## [Exercise aim]
Print, exactly as written, every line from the first line of the records below through the line containing "DESIGN CHOICE: log entry 7. -/", and nothing further.

## [Extracted information]
-- ==== Sys2Proof/Word.lean ====
section
/-! DEFINITION. The three bit patterns that meet in the block (30_encoding.md): command words, instructions, bytes. -/

namespace Sys2Proof

/-- One byte handed to the transport (R44, R45). -/
abbrev Byte := BitVec 8

/-- A command word of format `cmd14` (R61): `op` in bits 13:10, `arg` in bits 9:0. -/
abbrev Cmd14 := BitVec 14

/-- An instruction of format `st7920_10` (R65): RS in bit 9, RW in bit 8, the payload in bits 7:0.
DEDUCED (the reading D4 of the spec): log entry 12. -/
abbrev Ins10 := BitVec 10

/-- One word presented to the block, in one of the two formats that spec/opcode_table.json tells apart.
The hardware's command channel carries `cmd14` words alone (R61); an `st7920_10` word stands for the codec's own
operand (`send(instruction: 10-bit value)`, R90).
DESIGN CHOICE: log entry 7. -/
inductive Word where
  | cmd14 (c : Cmd14)
  | st7920 (I : Ins10)
  deriving DecidableEq, Repr

end Sys2Proof
end

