-- ==== Sys2Proof/Config.lean ====
section
/-! DEFINITION. What is fixed for one block and what the spec leaves open: the opcode record OPC, the durations, the free values. -/

namespace Sys2Proof

/-- The opcode configuration `OPC` (R66): the values of the controller's instructions, an argument of the model. -/
structure Opc where
  fsBasic : Ins10
  fsExt : Ins10
  dispBase : Ins10
  clear : Ins10
  entryRight : Ins10
  setaddrBase : Ins10
  wrdataBase : Ins10
  deriving DecidableEq, Repr, Inhabited

/-- The instance `OPC_DS` of R66, from general knowledge and not from the source (GK1): the values of
spec/opcode_table.json. -/
def Opc.ds : Opc where
  fsBasic := 0x030
  fsExt := 0x034
  dispBase := 0x008
  clear := 0x001
  entryRight := 0x006
  setaddrBase := 0x080
  wrdataBase := 0x200

/-- The two values that `OPC_DOC` gives (R66), put over an instance that gives the other five. -/
def Opc.withDoc (o : Opc) : Opc :=
  { o with setaddrBase := 0x020, wrdataBase := 0x200 }

/-- Where the half-width emitter's counter starts (R156): left open by the spec, an argument of the host routine. -/
inductive HwCounterOrigin where
  | absolute
  | runRelative
  deriving DecidableEq, Repr

/-- The instance of OPC this block was built with (R66, D5): no value is chosen.
DESIGN CHOICE: log entry 1. -/
opaque Config.opc : Opc

/-- Free values of `iset` and of the ghost `cset` (R30, R33, U3, U4, U5).
DESIGN CHOICE: log entries 2, 3, 4. -/
opaque Config.freeISet : Nat → InstrSet

/-- Free values of the ghost `cattr` (R33, U4, U15).
DESIGN CHOICE: log entries 3, 4. -/
opaque Config.freeAttrs : Nat → Attrs

/-- Free values of the ghost `cac` (R33, N11, U14).
DESIGN CHOICE: log entries 3, 5. -/
opaque Config.freeAddr : Nat → BitVec 6

/-- The standard settle `T_STD` in microseconds (R202): a parameter that no rule depends on.
DESIGN CHOICE: log entry 15. -/
opaque Config.tStd : Nat

/-- The long settle `T_LONG` in microseconds (R203): a parameter that no rule depends on.
DESIGN CHOICE: log entry 15. -/
opaque Config.tLong : Nat

end Sys2Proof
end

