/-- R157, R158 (host software, log entry 18): the number of SETPOS words of a full-width run is one more than the number
of quadrant boundaries that lie inside it. It says how many there are, not where they stand. -/
def Obligations.FullWidthRepositions : Prop :=
  ∀ (glyphs : List (BitVec 16)) (length row column : Nat) (ws : List Word), 0 < length →
    writeFullWidth glyphs length row column = some ws →
    setposCount ws = 1 + ((row * 8 + column + length - 1) / 8 - (row * 8 + column) / 8)

/-- R49, R122 with the ghost rules of log entries 4 and 5 (the model's reading): where the mirror holds, and under
`W_write` (log entry 22) and `W_distinct`, repeating a SETATTR, a SETADDR or a SETPOS leaves the controller and the
block as they are and costs one more instruction. -/
def Obligations.RepeatLeavesController : Prop :=
  ∀ s : State, s.initDone = true → TrackerMirrors s → s.opc.wWrite = true → s.opc.WDistinct →
    (∀ (w : BitVec 2) (v : Bool), w ≠ 3 → ∃ t : State, exec (.setattr w v) s = .next t ∧
      exec (.setattr w v) t = .next { t with
        events := t.events ++ frameFields (dispWord t.opc t.attrD t.attrU t.attrB), freeCount := t.freeCount + 1 }) ∧
    (∀ a : BitVec 6, ∃ t : State, exec (.setaddr a) s = .next t ∧
      exec (.setaddr a) t = .next { t with
        events := t.events ++ frameFields (setddramWord t.opc a), freeCount := t.freeCount + 1 }) ∧
    ∀ p : BitVec 5, ∃ t : State, exec (.setpos p) s = .next t ∧
      exec (.setpos p) t = .next { t with
        events := t.events ++ frameFields (setddramWord t.opc (toDdram p)), freeCount := t.freeCount + 1 }
end

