-- ==== Sys2Proof/Laws/Decode.lean ====
section
/-! SUPPORT. What decoding an instruction under OPC can answer, said once, and that OPC_DS keeps its value sets apart. -/

namespace Sys2Proof


/-- A named value is the encoding of its name; a value with no name is the plain SEND of it (R68 to R72, R93). -/
theorem decode10_cases (o : Opc) (I : Ins10) :
    decode10 o I = .send I ∨ ((decode10 o I).isCommand = false ∧ encode o (decode10 o I) = .st7920 I) := by
  unfold decode10
  split
  · rename_i h; right; simp [Opc.has] at h; simp [Instr.isCommand, encode, funcsetWord, h]
  split
  · rename_i h; right; simp [Opc.has] at h; simp [Instr.isCommand, encode, funcsetWord, h]
  split
  · rename_i h
    refine .inr ⟨rfl, ?_⟩
    simp only [Opc.has, beq_iff_eq] at h
    simp only [encode, dispWord, Word.st7920.injEq]
    generalize o.dispBase = b at *
    conv_rhs => rw [← h]
    ext k hk
    simp only [BitVec.getElem_or, BitVec.getElem_and, operandBits, bit10]
    by_cases hb : b[k] = true
    · simp [hb]
    · have hb' : b[k] = false := by simpa using hb
      interval_cases k <;> simp [← BitVec.getLsbD_eq_getElem] at hb' ⊢ <;> simp [BitVec.getLsbD] at * <;> simp [*]
  split
  · rename_i h; right; simp [Opc.has] at h; simp [Instr.isCommand, encode, h]
  split
  · rename_i h; right; simp [Opc.has] at h; simp [Instr.isCommand, encode, h]
  split
  · rename_i h
    refine .inr ⟨rfl, ?_⟩
    simp only [Opc.has, beq_iff_eq] at h
    simp only [encode, setddramWord, Word.st7920.injEq]
    generalize o.setaddrBase = b at *
    conv_rhs => rw [← h]
    ext k hk
    simp only [BitVec.getElem_or, BitVec.getElem_and, operandBits, BitVec.getElem_setWidth]
    by_cases hb : b[k] = true
    · simp [hb]
    · have hb' : b[k] = false := by simpa using hb
      interval_cases k <;> simp [BitVec.getLsbD_eq_getElem, hb']
  split
  · rename_i h
    refine .inr ⟨rfl, ?_⟩
    simp only [Opc.has, beq_iff_eq] at h
    simp only [encode, writeWord, Word.st7920.injEq]
    generalize o.wrdataBase = b at *
    conv_rhs => rw [← h]
    ext k hk
    simp only [BitVec.getElem_or, BitVec.getElem_and, operandBits, BitVec.getElem_setWidth]
    by_cases hb : b[k] = true
    · simp [hb]
    · have hb' : b[k] = false := by simpa using hb
      interval_cases k <;> simp [BitVec.getLsbD_eq_getElem, hb']
  · exact .inl rfl

/-- Under `W_write` (R67) every instruction the block builds has RW = 0. -/
theorem wWrite_rw {o : Opc} (h : o.wWrite = true) :
    (∀ t, (funcsetWord o t).getLsbD 8 = false) ∧ (∀ d u b, (dispWord o d u b).getLsbD 8 = false) ∧
      o.clear.getLsbD 8 = false ∧ o.entryRight.getLsbD 8 = false ∧ (∀ a, (setddramWord o a).getLsbD 8 = false) ∧
      ∀ b, (writeWord o b).getLsbD 8 = false := by
  simp only [Opc.wWrite, Bool.and_eq_true, Bool.not_eq_true'] at h
  obtain ⟨⟨⟨⟨⟨⟨hB, hE⟩, hD⟩, hC⟩, hR⟩, hA⟩, hW⟩ := h
  refine ⟨fun t => by cases t <;> assumption, fun d u b => ?_, hC, hR, fun a => ?_, fun b => ?_⟩
  · cases d <;> cases u <;> cases b <;> simpa [dispWord, bit10] using hD
  · simpa [setddramWord] using hA
  · simpa [writeWord] using hW

/-- OPC_DS meets `W_distinct` (R67). -/
theorem ds_distinct : Opc.ds.WDistinct := by
  intro m n
  cases m <;> cases n <;> first | (intros; rfl) | decide +kernel

end Sys2Proof
end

## [Reply to the task]
-- ==== Sys2Proof/Word.lean ====
section
/-! DEFINITION. The three bit patterns that meet in the block (30_encoding.md): command words, instructions, bytes. -/

namespace Sys2Proof

/-- One byte handed to the transport (R44, R45). -/
abbrev Byte := BitVec 8

/-- A command word of format `cmd14` (R61): `op` in bits 13:10, `arg` in bits 9:0. -/
abbrev Cmd14 := BitVec 14

/-- An instruction of format `st7920_10` (R65): RS in bit 9, RW in bit 8, the payload in bits 7:0.
DEDUCED (the reading D4 of the spec): log entry 12. -/
abbrev Ins10 := BitVec 10

/-- One word presented to the block, in one of the two formats that spec/opcode_table.json tells apart.
The hardware's command channel carries `cmd14` words alone (R61); an `st7920_10` word stands for the codec's own
operand (`send(instruction: 10-bit value)`, R90).
DESIGN CHOICE: log entry 7. -/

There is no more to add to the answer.